--- SUPPLIED DATA Enclosed Below ---

theorem State.storeHome_memoryWf {s : State} (h : s.memoryWf = true) (r : Req) : (s.storeHome r).memoryWf = true := by
  unfold State.storeHome
  exact memoryWf_foldl (holdHome_memoryWf h ..) fun u p hu => storeL1_memoryWf (homeWrite_memoryWf hu ..) ..

theorem State.storeL2_memoryWf {s : State} (h : s.memoryWf = true) (r : Req) (k : LineKind) : (s.storeL2 r k).memoryWf = true := by
  unfold State.storeL2
  exact memoryWf_foldl h fun u p hu => storeL1_memoryWf (putL2_memoryWf hu ..) ..

theorem State.prefetchL2_memoryWf {s : State} (h : s.memoryWf = true) (die core line : Nat) :
    (s.prefetchL2 die core line).memoryWf = true := by
  unfold State.prefetchL2
  split
  · exact h
  · refine memoryWf_foldl h fun u i hu => ?_
    split
    · exact fillL1_memoryWf hu ..
    · exact hu

theorem State.serve_memoryWf {s : State} (h : s.memoryWf = true) (r : Req) : (s.serve r).memoryWf = true := by
  have hs := recallHosts_memoryWf (modDir_memoryWf h r.line fun e => { e with used := s.nextSeq }) r.line
    (r.kind == .getM || r.kind == .homeStore)
  have fill : ∀ {u : State}, u.memoryWf = true → ∀ l : L2Line,
      (let u := (u.putL2 r.die r.line r.mode.hint l).countFill r.line r.die r.pid r.mode
       (if r.fillL1 then u.prefetchL2 r.die r.core r.line else u).returnLoads r).memoryWf = true := by
    intro u hu l
    have hc := countFill_memoryWf (putL2_memoryWf hu r.die r.line r.mode.hint l) r.line r.die r.pid r.mode
    dsimp only
    refine returnLoads_memoryWf ?_ r
    split
    · exact prefetchL2_memoryWf hc ..
    · exact hc
  unfold State.serve State.touchDir
  dsimp only
  split
  · exact fill (modDir_memoryWf hs ..) _
  · exact fill (modDir_memoryWf hs ..) _
  · exact storeL2_memoryWf (countFill_memoryWf (putL2_memoryWf (modDir_memoryWf hs ..) ..) ..) ..
  · exact returnLoads_memoryWf (readHome_memoryWf hs ..) r
  · exact storeHome_memoryWf (modDir_memoryWf hs ..) r

theorem State.beginTxn_memoryWf {s : State} (h : s.memoryWf = true) (line : Nat) (ds : List Nat) (r : Option Req) (g : Nat → Instr) :
    (s.beginTxn line ds r g).memoryWf = true := by
  unfold State.beginTxn
  exact memoryWf_foldl (modDir_memoryWf h ..) fun u d hu => memoryWf_same hu rfl rfl rfl

theorem State.recallLine_memoryWf {s : State} (h : s.memoryWf = true) (line : Nat) (r : Option Req) :
    (s.recallLine line r).memoryWf = true := by
  unfold State.recallLine
  split
  · exact h
  · exact memoryWf_same (t := State.countInval _ _ _) (beginTxn_memoryWf h ..) rfl rfl rfl
  · exact beginTxn_memoryWf h ..

theorem State.letIn_memoryWf {s : State} (h : s.memoryWf = true) (r : Req) : (s.letIn r).memoryWf = true := by
  have count : ∀ {u : State} (a b : Nat), u.memoryWf = true → (u.countInval a b).memoryWf = true :=
    fun a b hu => memoryWf_same hu rfl rfl rfl
  unfold State.letIn
  dsimp only
  split
  · exact modDir_memoryWf h ..
  · split
    · next v _ =>
      have hv : (s.modDie (dieOf (v * 2048)) fun d =>
          { d with regs := { d.regs with dirrecall := d.regs.dirrecall + 1 } }).memoryWf = true := memoryWf_same h rfl rfl rfl
      split
      · exact serve_memoryWf h r
      · exact post_memoryWf (recallLine_memoryWf hv v none) _
    · split <;> (try split) <;>
        first
        | exact serve_memoryWf h r
        | exact count _ _ (beginTxn_memoryWf h ..)
        | exact beginTxn_memoryWf h ..

theorem State.drainQueue_memoryWf {s : State} (h : s.memoryWf = true) (line : Nat) (rs : List Req) :
    (s.drainQueue line rs).memoryWf = true := by
  induction rs generalizing s with
  | nil => exact h
  | cons r rs ih =>
    unfold State.drainQueue
    split
    · exact modDir_memoryWf h ..
    · exact ih (letIn_memoryWf h r)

--- End of Enclosed SUPPLIED DATA ---

REQUIRED WORK
The reply should consist solely of the lines above from the one that has "have hc := countFill_memoryWf" through the one that has "unfold State.beginTxn", reproduced exactly.

TASK SOLUTION
    have hc := countFill_memoryWf (putL2_memoryWf hu r.die r.line r.mode.hint l) r.line r.die r.pid r.mode
    dsimp only
    refine returnLoads_memoryWf ?_ r
    split
    · exact prefetchL2_memoryWf hc ..
    · exact hc
  unfold State.serve State.touchDir
  dsimp only
  split
  · exact fill (modDir_memoryWf hs ..) _
  · exact fill (modDir_memoryWf hs ..) _
  · exact storeL2_memoryWf (countFill_memoryWf (putL2_memoryWf (modDir_memoryWf hs ..) ..) ..) ..
  · exact returnLoads_memoryWf (readHome_memoryWf hs ..) r
  · exact storeHome_memoryWf (modDir_memoryWf hs ..) r

theorem State.beginTxn_memoryWf {s : State} (h : s.memoryWf = true) (line : Nat) (ds : List Nat) (r : Option Req) (g : Nat → Instr) :
    (s.beginTxn line ds r g).memoryWf = true := by
  unfold State.beginTxn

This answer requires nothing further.